Print the records below from the first line through the line containing "(new / 2 * 2)", both included, word for word.

Saved data entries:
* * *

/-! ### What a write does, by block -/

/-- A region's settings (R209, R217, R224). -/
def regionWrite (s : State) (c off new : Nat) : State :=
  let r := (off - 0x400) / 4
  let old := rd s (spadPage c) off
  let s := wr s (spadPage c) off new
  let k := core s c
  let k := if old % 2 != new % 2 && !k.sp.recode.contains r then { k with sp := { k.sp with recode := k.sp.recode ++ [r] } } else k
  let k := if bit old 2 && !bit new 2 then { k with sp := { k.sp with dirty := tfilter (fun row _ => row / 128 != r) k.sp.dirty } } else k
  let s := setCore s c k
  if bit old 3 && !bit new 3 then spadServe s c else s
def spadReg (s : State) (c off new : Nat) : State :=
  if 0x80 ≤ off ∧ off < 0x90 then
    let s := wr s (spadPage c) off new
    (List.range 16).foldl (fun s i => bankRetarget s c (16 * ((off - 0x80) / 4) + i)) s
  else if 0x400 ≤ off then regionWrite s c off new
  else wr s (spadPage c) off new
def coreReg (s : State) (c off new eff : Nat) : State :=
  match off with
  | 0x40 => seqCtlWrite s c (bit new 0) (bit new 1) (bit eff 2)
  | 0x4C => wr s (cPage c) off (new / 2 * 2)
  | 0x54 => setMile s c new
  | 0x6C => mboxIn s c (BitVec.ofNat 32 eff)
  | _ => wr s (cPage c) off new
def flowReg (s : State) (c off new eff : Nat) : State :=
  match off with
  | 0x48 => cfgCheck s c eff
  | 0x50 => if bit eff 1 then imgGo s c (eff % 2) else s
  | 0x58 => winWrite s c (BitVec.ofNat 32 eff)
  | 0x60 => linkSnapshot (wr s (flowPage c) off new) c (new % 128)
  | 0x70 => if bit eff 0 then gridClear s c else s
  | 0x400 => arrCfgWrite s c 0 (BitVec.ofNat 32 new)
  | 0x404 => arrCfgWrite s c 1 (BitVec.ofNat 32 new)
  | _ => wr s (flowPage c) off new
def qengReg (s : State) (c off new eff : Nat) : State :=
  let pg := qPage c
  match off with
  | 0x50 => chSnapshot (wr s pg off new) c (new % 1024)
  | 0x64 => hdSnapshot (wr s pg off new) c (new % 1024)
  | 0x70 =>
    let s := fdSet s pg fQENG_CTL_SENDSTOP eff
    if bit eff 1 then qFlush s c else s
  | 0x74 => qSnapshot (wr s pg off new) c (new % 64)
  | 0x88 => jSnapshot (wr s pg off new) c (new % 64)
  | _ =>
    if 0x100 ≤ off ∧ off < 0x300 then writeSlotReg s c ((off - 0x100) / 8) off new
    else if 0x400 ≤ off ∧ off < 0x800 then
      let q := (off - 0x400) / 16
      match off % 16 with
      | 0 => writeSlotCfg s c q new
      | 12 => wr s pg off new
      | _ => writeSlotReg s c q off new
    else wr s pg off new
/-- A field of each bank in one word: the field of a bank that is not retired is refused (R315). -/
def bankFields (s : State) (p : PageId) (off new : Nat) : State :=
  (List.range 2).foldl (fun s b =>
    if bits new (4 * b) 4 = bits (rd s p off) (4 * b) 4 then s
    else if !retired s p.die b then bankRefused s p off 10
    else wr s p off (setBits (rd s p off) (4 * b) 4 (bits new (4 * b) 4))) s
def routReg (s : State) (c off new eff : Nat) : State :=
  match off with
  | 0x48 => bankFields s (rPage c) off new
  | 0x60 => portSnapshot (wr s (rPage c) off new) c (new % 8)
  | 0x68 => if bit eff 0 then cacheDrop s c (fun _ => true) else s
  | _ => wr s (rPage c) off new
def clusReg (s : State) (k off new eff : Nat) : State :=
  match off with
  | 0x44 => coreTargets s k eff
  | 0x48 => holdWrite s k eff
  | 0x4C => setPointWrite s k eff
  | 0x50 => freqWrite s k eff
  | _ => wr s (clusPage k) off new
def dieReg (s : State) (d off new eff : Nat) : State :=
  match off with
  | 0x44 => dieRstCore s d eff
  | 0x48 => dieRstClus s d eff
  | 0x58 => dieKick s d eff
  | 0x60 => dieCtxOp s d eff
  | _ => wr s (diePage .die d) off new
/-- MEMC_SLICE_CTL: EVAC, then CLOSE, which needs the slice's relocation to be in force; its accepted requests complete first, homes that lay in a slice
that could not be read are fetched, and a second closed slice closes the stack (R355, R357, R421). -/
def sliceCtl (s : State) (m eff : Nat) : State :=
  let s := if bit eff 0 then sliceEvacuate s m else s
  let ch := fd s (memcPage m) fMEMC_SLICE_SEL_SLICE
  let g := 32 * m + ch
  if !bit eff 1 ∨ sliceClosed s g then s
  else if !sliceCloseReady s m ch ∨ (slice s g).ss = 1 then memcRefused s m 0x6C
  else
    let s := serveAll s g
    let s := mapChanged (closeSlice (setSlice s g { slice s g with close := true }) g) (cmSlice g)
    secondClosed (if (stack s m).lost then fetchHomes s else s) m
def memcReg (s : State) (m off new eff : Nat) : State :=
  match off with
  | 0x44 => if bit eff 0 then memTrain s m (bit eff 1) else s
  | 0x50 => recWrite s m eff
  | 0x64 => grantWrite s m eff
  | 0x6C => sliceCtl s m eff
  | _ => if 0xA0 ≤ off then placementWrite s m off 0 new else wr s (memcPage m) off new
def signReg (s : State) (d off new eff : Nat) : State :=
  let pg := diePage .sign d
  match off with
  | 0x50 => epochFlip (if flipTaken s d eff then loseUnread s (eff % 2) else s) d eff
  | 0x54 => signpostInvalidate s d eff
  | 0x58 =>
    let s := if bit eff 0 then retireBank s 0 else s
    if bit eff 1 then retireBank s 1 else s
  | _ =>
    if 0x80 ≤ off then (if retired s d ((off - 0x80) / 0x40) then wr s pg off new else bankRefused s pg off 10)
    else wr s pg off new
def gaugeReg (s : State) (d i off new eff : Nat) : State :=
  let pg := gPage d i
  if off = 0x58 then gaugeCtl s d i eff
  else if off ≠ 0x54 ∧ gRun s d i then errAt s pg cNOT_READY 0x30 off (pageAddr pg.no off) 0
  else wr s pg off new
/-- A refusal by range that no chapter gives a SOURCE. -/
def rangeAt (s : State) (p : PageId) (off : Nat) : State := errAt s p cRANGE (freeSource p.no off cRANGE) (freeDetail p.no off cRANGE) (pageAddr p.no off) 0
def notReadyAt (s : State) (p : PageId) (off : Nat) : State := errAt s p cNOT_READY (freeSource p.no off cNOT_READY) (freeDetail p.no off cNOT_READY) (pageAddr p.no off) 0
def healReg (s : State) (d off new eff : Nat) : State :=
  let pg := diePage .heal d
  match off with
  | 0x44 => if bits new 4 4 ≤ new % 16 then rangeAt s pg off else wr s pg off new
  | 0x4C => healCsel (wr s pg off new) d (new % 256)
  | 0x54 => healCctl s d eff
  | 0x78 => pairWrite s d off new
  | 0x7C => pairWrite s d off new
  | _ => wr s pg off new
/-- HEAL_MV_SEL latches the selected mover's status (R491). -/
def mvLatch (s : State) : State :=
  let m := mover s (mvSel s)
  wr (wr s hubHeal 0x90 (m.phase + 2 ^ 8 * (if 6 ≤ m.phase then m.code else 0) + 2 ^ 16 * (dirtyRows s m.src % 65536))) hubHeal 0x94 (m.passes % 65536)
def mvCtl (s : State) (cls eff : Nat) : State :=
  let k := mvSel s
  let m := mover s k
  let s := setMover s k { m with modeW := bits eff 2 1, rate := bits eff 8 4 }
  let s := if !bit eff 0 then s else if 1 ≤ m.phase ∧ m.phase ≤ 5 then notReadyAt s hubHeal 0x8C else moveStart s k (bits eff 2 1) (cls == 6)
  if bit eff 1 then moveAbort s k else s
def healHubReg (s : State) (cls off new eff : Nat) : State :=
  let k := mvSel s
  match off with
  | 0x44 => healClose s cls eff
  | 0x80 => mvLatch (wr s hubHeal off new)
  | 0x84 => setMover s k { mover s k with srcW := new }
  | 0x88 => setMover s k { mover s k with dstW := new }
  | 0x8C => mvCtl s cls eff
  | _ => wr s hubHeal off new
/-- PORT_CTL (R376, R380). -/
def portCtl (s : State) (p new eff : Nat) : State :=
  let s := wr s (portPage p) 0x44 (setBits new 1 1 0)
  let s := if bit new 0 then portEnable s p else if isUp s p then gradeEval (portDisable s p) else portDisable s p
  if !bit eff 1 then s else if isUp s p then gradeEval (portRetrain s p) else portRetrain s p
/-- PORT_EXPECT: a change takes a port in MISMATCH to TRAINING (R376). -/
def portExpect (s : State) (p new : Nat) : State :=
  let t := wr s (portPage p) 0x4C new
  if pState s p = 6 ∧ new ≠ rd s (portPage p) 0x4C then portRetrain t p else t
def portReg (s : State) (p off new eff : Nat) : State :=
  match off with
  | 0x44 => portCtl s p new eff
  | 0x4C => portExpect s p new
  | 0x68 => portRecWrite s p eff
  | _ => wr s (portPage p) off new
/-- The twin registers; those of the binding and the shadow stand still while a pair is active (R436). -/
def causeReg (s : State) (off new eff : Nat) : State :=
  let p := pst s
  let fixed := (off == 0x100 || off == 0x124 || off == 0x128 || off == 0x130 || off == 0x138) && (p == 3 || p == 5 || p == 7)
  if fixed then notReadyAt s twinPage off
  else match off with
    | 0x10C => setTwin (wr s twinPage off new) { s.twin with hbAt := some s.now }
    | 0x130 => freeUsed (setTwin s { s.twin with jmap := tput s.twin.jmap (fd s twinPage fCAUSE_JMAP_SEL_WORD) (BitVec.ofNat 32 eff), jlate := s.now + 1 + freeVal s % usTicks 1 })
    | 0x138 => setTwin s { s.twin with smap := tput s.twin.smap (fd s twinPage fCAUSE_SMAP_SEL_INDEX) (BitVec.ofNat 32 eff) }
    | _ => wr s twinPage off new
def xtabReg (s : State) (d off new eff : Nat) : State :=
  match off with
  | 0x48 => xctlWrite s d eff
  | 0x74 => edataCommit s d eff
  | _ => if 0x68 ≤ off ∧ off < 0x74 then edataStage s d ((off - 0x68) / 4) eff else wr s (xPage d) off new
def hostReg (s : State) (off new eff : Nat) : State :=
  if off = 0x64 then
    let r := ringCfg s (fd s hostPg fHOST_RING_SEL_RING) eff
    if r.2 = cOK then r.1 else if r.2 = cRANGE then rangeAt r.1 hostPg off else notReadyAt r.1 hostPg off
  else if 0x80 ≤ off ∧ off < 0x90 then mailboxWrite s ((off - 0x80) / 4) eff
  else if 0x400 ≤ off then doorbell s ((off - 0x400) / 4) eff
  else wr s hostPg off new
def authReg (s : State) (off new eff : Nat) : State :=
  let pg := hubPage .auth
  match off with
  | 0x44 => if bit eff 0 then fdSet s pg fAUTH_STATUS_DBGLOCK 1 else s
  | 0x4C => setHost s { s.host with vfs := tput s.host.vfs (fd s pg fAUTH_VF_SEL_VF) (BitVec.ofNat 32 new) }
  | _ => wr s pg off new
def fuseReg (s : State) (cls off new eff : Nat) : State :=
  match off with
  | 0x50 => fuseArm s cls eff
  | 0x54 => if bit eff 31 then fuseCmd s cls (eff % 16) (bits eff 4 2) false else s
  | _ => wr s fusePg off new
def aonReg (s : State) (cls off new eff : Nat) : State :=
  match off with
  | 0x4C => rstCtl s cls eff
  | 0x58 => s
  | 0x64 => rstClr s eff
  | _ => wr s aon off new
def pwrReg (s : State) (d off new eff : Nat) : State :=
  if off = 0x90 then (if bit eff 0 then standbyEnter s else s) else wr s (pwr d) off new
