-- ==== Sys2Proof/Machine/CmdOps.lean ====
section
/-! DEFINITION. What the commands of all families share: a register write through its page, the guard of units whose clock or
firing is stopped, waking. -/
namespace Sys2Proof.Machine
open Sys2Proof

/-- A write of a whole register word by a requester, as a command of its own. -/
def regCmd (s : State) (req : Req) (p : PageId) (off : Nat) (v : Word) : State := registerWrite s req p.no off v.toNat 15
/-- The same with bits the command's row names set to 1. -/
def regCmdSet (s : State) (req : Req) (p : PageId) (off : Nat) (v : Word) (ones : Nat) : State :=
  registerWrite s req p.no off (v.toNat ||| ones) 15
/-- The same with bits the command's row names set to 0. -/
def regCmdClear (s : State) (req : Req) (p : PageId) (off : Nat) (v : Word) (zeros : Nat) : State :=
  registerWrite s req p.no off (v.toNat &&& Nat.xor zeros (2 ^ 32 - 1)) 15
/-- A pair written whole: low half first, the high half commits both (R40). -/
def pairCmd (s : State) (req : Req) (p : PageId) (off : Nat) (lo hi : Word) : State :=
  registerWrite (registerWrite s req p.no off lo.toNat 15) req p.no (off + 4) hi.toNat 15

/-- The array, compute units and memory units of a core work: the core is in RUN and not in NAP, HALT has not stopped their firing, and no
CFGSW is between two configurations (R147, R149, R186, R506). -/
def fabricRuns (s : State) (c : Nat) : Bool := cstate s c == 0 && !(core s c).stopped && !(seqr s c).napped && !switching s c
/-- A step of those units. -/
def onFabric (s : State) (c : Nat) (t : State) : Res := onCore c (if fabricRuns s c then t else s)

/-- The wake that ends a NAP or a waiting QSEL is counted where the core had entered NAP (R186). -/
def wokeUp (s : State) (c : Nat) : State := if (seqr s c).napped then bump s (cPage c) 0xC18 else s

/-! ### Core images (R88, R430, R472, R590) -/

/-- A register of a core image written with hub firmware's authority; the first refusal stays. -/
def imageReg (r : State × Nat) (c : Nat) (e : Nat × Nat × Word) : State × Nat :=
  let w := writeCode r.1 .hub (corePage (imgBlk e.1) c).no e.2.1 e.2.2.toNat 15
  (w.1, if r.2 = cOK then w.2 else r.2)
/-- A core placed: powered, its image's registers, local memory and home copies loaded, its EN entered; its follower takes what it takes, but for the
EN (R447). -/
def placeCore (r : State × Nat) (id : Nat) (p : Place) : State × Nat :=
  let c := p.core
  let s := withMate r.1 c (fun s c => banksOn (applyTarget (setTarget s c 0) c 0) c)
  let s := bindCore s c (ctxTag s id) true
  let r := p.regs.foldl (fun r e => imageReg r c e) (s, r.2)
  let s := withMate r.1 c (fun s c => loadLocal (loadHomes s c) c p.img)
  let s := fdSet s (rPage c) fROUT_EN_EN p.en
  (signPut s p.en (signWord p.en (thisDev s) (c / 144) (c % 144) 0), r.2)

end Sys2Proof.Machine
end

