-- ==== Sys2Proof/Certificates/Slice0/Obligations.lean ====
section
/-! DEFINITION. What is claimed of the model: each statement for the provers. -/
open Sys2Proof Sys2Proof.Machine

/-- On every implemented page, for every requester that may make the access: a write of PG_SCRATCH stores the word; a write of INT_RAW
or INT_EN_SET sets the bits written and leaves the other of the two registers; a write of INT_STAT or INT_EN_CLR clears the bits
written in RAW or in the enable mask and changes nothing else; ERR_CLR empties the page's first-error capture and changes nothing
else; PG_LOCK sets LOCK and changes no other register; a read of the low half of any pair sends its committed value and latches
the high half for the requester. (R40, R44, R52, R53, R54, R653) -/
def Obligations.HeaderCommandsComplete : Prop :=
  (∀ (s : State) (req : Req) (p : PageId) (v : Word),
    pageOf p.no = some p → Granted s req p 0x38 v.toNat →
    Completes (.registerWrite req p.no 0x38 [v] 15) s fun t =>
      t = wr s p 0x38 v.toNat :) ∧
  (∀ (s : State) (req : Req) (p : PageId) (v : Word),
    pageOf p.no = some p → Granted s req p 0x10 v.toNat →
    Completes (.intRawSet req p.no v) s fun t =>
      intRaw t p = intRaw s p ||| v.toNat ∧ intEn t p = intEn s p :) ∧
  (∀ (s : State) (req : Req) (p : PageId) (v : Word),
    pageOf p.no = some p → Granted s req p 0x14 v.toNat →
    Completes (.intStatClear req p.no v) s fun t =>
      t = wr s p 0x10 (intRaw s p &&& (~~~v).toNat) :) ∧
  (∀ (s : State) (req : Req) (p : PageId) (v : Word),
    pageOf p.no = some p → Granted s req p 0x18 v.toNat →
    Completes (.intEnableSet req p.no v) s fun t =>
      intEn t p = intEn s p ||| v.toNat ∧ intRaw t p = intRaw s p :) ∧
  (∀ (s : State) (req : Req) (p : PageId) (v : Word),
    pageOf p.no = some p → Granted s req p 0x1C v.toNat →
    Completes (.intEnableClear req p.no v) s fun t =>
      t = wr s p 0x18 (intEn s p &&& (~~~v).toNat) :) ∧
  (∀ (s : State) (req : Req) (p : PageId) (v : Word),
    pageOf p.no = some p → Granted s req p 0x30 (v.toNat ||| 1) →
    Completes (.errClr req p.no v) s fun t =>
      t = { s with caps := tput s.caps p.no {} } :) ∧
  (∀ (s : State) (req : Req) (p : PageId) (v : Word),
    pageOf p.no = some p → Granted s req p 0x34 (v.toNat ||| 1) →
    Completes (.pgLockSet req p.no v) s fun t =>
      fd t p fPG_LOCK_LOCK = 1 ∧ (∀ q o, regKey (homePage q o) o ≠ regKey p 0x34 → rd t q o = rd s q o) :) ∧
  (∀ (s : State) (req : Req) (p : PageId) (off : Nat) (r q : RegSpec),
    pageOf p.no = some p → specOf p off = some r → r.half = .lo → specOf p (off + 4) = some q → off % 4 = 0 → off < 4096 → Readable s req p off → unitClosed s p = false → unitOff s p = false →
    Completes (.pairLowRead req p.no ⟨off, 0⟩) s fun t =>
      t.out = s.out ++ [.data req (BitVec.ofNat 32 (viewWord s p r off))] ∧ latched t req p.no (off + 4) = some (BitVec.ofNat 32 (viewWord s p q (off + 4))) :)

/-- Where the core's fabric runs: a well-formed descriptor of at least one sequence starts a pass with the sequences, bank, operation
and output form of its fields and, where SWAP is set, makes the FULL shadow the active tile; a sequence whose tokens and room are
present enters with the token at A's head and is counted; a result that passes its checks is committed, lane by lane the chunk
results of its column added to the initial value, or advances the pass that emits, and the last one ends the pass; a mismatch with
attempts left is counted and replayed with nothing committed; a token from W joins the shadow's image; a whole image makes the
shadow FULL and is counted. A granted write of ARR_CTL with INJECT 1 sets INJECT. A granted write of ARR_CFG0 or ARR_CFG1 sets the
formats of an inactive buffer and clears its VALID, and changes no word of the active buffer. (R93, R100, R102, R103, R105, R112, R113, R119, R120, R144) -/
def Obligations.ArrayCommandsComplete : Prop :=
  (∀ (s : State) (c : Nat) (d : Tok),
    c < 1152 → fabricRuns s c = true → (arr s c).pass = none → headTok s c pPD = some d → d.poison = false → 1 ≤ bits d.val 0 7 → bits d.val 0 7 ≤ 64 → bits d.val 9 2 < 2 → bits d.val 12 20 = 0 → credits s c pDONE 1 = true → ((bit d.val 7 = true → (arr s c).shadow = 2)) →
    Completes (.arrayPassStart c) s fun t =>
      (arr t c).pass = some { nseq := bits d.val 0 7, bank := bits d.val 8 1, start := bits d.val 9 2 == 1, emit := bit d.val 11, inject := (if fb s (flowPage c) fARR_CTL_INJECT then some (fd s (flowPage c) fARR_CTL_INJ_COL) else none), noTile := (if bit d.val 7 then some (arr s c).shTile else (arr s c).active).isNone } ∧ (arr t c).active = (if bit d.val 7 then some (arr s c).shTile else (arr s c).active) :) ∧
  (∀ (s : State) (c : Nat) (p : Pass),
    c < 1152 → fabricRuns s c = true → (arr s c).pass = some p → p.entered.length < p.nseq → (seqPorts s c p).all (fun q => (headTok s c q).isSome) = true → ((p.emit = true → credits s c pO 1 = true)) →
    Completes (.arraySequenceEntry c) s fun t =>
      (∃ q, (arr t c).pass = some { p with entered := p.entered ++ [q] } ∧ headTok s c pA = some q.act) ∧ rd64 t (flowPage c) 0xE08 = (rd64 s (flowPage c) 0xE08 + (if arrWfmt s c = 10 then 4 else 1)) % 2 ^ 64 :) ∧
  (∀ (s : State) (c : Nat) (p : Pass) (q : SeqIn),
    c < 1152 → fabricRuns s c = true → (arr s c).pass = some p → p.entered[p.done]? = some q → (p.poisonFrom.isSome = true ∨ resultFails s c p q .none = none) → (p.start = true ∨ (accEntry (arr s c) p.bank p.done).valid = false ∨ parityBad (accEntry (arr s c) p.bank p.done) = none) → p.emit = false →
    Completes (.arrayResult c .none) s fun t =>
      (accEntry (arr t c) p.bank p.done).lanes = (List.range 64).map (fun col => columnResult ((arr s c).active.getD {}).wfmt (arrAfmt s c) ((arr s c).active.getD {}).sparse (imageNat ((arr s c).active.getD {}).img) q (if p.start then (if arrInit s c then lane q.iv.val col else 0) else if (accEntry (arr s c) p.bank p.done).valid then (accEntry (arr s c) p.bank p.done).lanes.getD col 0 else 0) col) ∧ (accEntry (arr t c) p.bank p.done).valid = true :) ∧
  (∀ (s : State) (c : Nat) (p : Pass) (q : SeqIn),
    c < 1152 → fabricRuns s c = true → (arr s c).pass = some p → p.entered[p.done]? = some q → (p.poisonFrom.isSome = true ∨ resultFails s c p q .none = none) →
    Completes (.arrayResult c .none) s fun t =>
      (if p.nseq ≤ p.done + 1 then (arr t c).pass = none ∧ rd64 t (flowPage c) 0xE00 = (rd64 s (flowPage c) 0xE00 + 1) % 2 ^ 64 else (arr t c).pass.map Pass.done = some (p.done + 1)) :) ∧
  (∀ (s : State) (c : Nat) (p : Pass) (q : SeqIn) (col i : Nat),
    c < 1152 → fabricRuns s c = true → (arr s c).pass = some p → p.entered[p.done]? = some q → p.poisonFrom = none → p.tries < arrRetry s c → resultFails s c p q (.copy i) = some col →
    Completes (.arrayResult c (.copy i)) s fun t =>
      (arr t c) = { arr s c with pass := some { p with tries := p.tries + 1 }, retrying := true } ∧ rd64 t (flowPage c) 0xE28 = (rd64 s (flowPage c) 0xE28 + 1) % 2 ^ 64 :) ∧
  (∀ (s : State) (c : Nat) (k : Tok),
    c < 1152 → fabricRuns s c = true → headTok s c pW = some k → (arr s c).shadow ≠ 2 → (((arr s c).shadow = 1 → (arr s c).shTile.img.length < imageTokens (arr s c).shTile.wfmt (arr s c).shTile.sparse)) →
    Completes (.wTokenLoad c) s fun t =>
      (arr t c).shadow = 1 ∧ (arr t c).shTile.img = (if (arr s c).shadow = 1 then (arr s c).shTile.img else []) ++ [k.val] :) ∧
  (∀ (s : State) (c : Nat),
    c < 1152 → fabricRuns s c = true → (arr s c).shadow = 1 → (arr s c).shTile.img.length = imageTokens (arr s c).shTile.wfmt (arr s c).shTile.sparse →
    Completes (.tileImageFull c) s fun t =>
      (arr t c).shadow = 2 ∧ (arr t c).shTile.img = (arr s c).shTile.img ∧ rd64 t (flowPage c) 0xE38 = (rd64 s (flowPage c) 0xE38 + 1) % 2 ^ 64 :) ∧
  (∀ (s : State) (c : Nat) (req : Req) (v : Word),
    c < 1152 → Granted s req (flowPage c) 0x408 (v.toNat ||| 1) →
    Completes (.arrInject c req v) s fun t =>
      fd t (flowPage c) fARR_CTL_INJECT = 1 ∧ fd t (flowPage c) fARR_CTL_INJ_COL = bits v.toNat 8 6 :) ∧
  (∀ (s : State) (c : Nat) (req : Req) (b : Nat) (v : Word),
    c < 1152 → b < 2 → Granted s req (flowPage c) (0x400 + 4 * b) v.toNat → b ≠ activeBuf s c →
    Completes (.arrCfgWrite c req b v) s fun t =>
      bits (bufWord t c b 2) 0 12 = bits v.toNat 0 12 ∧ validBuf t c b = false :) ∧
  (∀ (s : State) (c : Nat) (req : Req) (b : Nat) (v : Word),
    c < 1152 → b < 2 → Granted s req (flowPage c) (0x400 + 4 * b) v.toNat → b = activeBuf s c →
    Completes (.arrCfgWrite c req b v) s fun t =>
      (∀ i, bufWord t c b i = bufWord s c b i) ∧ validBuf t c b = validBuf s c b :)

* * *

Completed exercise:
/-! ### What a write does, by block -/

/-- A region's settings (R209, R217, R224). -/
def regionWrite (s : State) (c off new : Nat) : State :=
  let r := (off - 0x400) / 4
  let old := rd s (spadPage c) off
  let s := wr s (spadPage c) off new
  let k := core s c
  let k := if old % 2 != new % 2 && !k.sp.recode.contains r then { k with sp := { k.sp with recode := k.sp.recode ++ [r] } } else k
  let k := if bit old 2 && !bit new 2 then { k with sp := { k.sp with dirty := tfilter (fun row _ => row / 128 != r) k.sp.dirty } } else k
  let s := setCore s c k
  if bit old 3 && !bit new 3 then spadServe s c else s
def spadReg (s : State) (c off new : Nat) : State :=
  if 0x80 ≤ off ∧ off < 0x90 then
    let s := wr s (spadPage c) off new
    (List.range 16).foldl (fun s i => bankRetarget s c (16 * ((off - 0x80) / 4) + i)) s
  else if 0x400 ≤ off then regionWrite s c off new
  else wr s (spadPage c) off new
def coreReg (s : State) (c off new eff : Nat) : State :=
  match off with
  | 0x40 => seqCtlWrite s c (bit new 0) (bit new 1) (bit eff 2)
  | 0x4C => wr s (cPage c) off (new / 2 * 2)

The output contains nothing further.